[Stored items]

-- Opening Marker --

-- ==== Sys2Proof/Machine/Steps.lean ====
section
/-! DEFINITION. The step protocol: READY, the coordinator, tokens, commit, discard, the twin, SOLO, timeouts (R298 to R323, R327,
R350, R351; tables SP-1 to SP-5, SP-9). -/

namespace Sys2Proof.Machine

/-! ### Digests of versions (R350, R351) -/

/-- Change the digest exchange of a partition. -/
def modDigests (s : State) (p : PartIx) (f : Digests → Digests) : State :=
  modSed s (fun x => { x with digests := x.digests.set p.val (f x.digests[p]) p.isLt })

/-- Compare the own digest of a version with a peer's once both are held (R351). DEDUCED (log entry 238): the rank that R350 hashes into
D(v) is the sender's, so the own page digests are hashed again under the peer's rank. -/
def compareDigest (s : State) (p : PartIx) (rank : Nat) (v : Word) (d : BitVec 256) : State :=
  match (s.sed.digests[p]).own.find? (fun e => e.1 == v) with
  | none => s
  | some e =>
    let s := modDigests s p (fun x => { x with peers := x.peers.filter (fun y => !(decide (y.1 = rank ∧ y.2.1 = v))) })
    if digestAs (s.parts[p]).group rank v e.2 = d then modDigests s p (fun x => { x with agreed := x.agreed + 1 })
    else partReport (modSed s (fun x => { x with digestErr := true })) p 0x25 [v.toNat, rank]

/-- The page digests that the device keeps of the committed version, in ascending order of page (R350). -/
def keptDigests (s : State) (p : PartIx) : List (BitVec 256) := (shardPages s p).map (tget 0 (s.sed.digests[p]).pages)

/-- Forget every digest of earlier versions, own and peers' (R350, R351): the next versions are others. -/
def clearDigests (s : State) (p : PartIx) : State := modDigests s p (fun x => { x with own := [], peers := [], pages := [] })

/-- D(v) of the committed version is ready: it is kept, sent to every replica, and compared with those that peers have sent
(R350, R351). -/
def digestReady (s : State) (p : PartIx) : State :=
  let v := (s.parts[p]).version
  let every := (s.sed.rates[p]).every
  if every = 0 ∨ v.toNat % max 1 every ≠ 0 ∨ (s.sed.digests[p]).own.any (fun e => e.1 == v) then s
  else
    let ds := keptDigests s p
    let s := modDigests s p (fun x => { x with own := (x.own ++ [(v, ds)]).drop (x.own.length + 1 - 4) })
    let q := s.parts[p]
    let s := each (s.sed.digests[p]).replicas s (fun s r => sendRank s p r 0 (.digest q.group q.rank v (shardDigest s p v ds)))
    each ((s.sed.digests[p]).peers.filter (fun y => y.2.1 == v)) s (fun s y => compareDigest s p y.1 y.2.1 y.2.2)

/-! ### The mirror (R302, R316, R317) -/

/-- Is the mirror being kept or copied? -/
def mirroring (q : Part) : Bool := q.twin == .paired || q.twin == .syncing

/-- Pages that hold a block whose version changes at the flip: those with a SHADOW (R317). -/
def changedPages (s : State) (p : PartIx) : List Nat :=
  ((mapped s p).filter (fun e => e.2.shadow.isSome)).foldl (fun l e => addOnce (e.1 / 16) l) []

/-- Bytes of the image of a partition with its amax histories. -/
def imageBytes (q : Part) (im : Image) : Nat := im.length + 8 * (q.hists.map (·.len)).sum

/-- Send the image and the amax histories to the twin, in frames of at most 4,096 bytes (R316, R362; log entry 74). -/
def sendImage (s : State) (p : PartIx) : State :=
  let q := s.parts[p]
  match q.image with
  | none => s
  | some im =>
    if mirroring q then
      let n := imageBytes q im
      let pieces := max 1 (ceilDiv n 4096)
      each (List.range pieces) s (fun s k =>
        sendTwin s p 2 (.mirror (.image (4096 * k) (min 4096 (n - 4096 * k)) q.version im (histOf s p) (k + 1 == pieces))))
    else s

/-- The mirror of the committed version begins with a set of pages; one without pages is complete with an empty page
(log entry 74), and an unpaired device then has its digest. -/
def startMirror (s : State) (p : PartIx) (pages : List Nat) : State :=
  let s := sendImage s p
  let s := modPart s p (fun q => { q with mirTodo := pages.foldl (fun l g => addOnce g l) q.mirTodo })
  let q := s.parts[p]
  if q.mirTodo.isEmpty then
    if mirroring q then sendTwin s p 2 (.mirror (.page 0 q.version [] true)) else digestReady s p
  else s

/-- MIRROR_PAGE: the snapshot engines read a changed page at the committed version and send it to the twin; an unpaired device
reads it for the digest alone (R317, R350). A page whose tags fail is not delivered (R252; log entry 72). -/
def execMirrorPage (p : PartIx) (x : PageRead) (s : State) : Res :=
  let page := x.page
  if cellarsAsleep s then .next s else
  let q := s.parts[p]
  if !q.mirTodo.contains page then .next s
  else
    let base := match q.allot with | some a => a.base | none => 0
    match readPage s p page false x.errs with
    | (s, false) => .next s
    | (s, true) =>
      let s := modPart (countG s 3 65536) p (fun q => { q with mirTodo := q.mirTodo.filter (· != page) })
      let s := modDigests s p (fun x => { x with pages := tset 0 x.pages page (pageDigest s p page) })
      let done := (s.parts[p]).mirTodo.isEmpty
      if mirroring q then
        let bytes := pageBytes s p page false
        .next (each (List.range 16) s (fun s j =>
          sendTwin s p 2 (.mirror (.page (65536 * page - base + 4096 * j) q.version ((bytes.drop (4096 * j)).take 4096) (done && j == 15)))))
      else .next (if done then digestReady s p else s)

/-- Acknowledge a complete vestibule or mirror version to the partner (table SP-2). -/
def sendMirrorAck (s : State) (p : PartIx) (kind : Nat) (v : Word) : State :=
  let q := s.parts[p]
  sendTwin s p 0 (.step q.rank q.group q.epoch (.mirrorAck kind v))

/-- The twin keeps of its partner's vestibule the steps from the one that reads the complete version on (R317). -/
def keepRecs (m : Mirror) (from_ : Word) : Mirror := { m with recs := m.recs.filter (fun r => decide (from_.toNat ≤ r.step.toNat)) }

/-- An empty mirror. -/
def Mirror.empty : Mirror := ⟨0, [], [], none, [], none, [], none⟩

/-- The newest COMMIT token among what a mirror holds (R313). -/
def noteToken (m : Mirror) (r : VestRec) : Mirror :=
  match r.r with
  | .step t => if t.kind = 2 then { m with token := some t } else m
  | _ => m

/-- MIRROR: the twin takes a page, a vestibule record, an image with histories, or a release from its partner, on the twin port
only (R316, R317, R319, R376). The step that reads a complete version is the one after the COMMIT that made it current. -/
def execMirror (h : Arrival) (m : MirrorMsg) (s : State) : Res :=
  match arrive s h (.mirror m) true with
  | .error s => .next s
  | .ok s =>
    let p := h.dpart
    let q := s.parts[p]
    let right := match h.port with | some f => decide (q.twin ≠ .none ∧ q.twinPort = f.val ∧ q.twinPart = h.spart) | none => false
    if !right then .next (countNoTarget s h)
    else
      let mi := q.mirror.getD Mirror.empty
      let put := fun (s : State) (m : Mirror) => modPart s p (fun q => { q with mirror := some m })
      match m with
      | .page off v bytes last =>
        let mi : Mirror := if bytes.isEmpty then mi else { mi with next := tput mi.next (off / 4096) bytes }
        if last then
          let mi : Mirror := { mi with pages := mi.next.foldl (fun t e => tput t e.1 e.2) mi.pages, next := [], version := v }
          let mi : Mirror := match mi.nextImage with
            | some (im, hist) => { mi with image := some im, hist := hist, nextImage := none }
            | none => mi
          let mi := match mi.token with
            | some t => if t.version = v then keepRecs mi (t.step + 1) else mi
            | none => mi
          .next (sendMirrorAck (put s mi) p 2 v)
        else .next (put s mi)
      | .vest step r last =>
        let mi : Mirror := match r with | some r => noteToken { mi with recs := mi.recs ++ [r] } r | none => mi
        let s := put s mi
        .next (if last then sendMirrorAck s p 1 step else s)
      | .image _ _ _ im hist last => .next (if last then put s { mi with nextImage := some (im, hist) } else s)
      | .release =>
        .next (modPart s p (fun q => { q with twin := .none, mirror := none, mirTodo := [], vestAcked := none, vestMark := none, mirrorVersion := 0 }))

/-- Drop what the vestibule need no longer hold: records of steps before the one that reads version `v` (R304). -/
def releaseVest (s : State) (p : PartIx) (v : Word) : State :=
  let q := s.parts[p]
  let first := q.stepNo - (q.version - v)
  keepVest s p (fun r => decide (first.toNat ≤ r.step.toNat))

-- Closing Marker --

* Your instructions
Within the entries above, report how many lines include "sendMirrorAck", and keep the answer to the number.

* Written response
3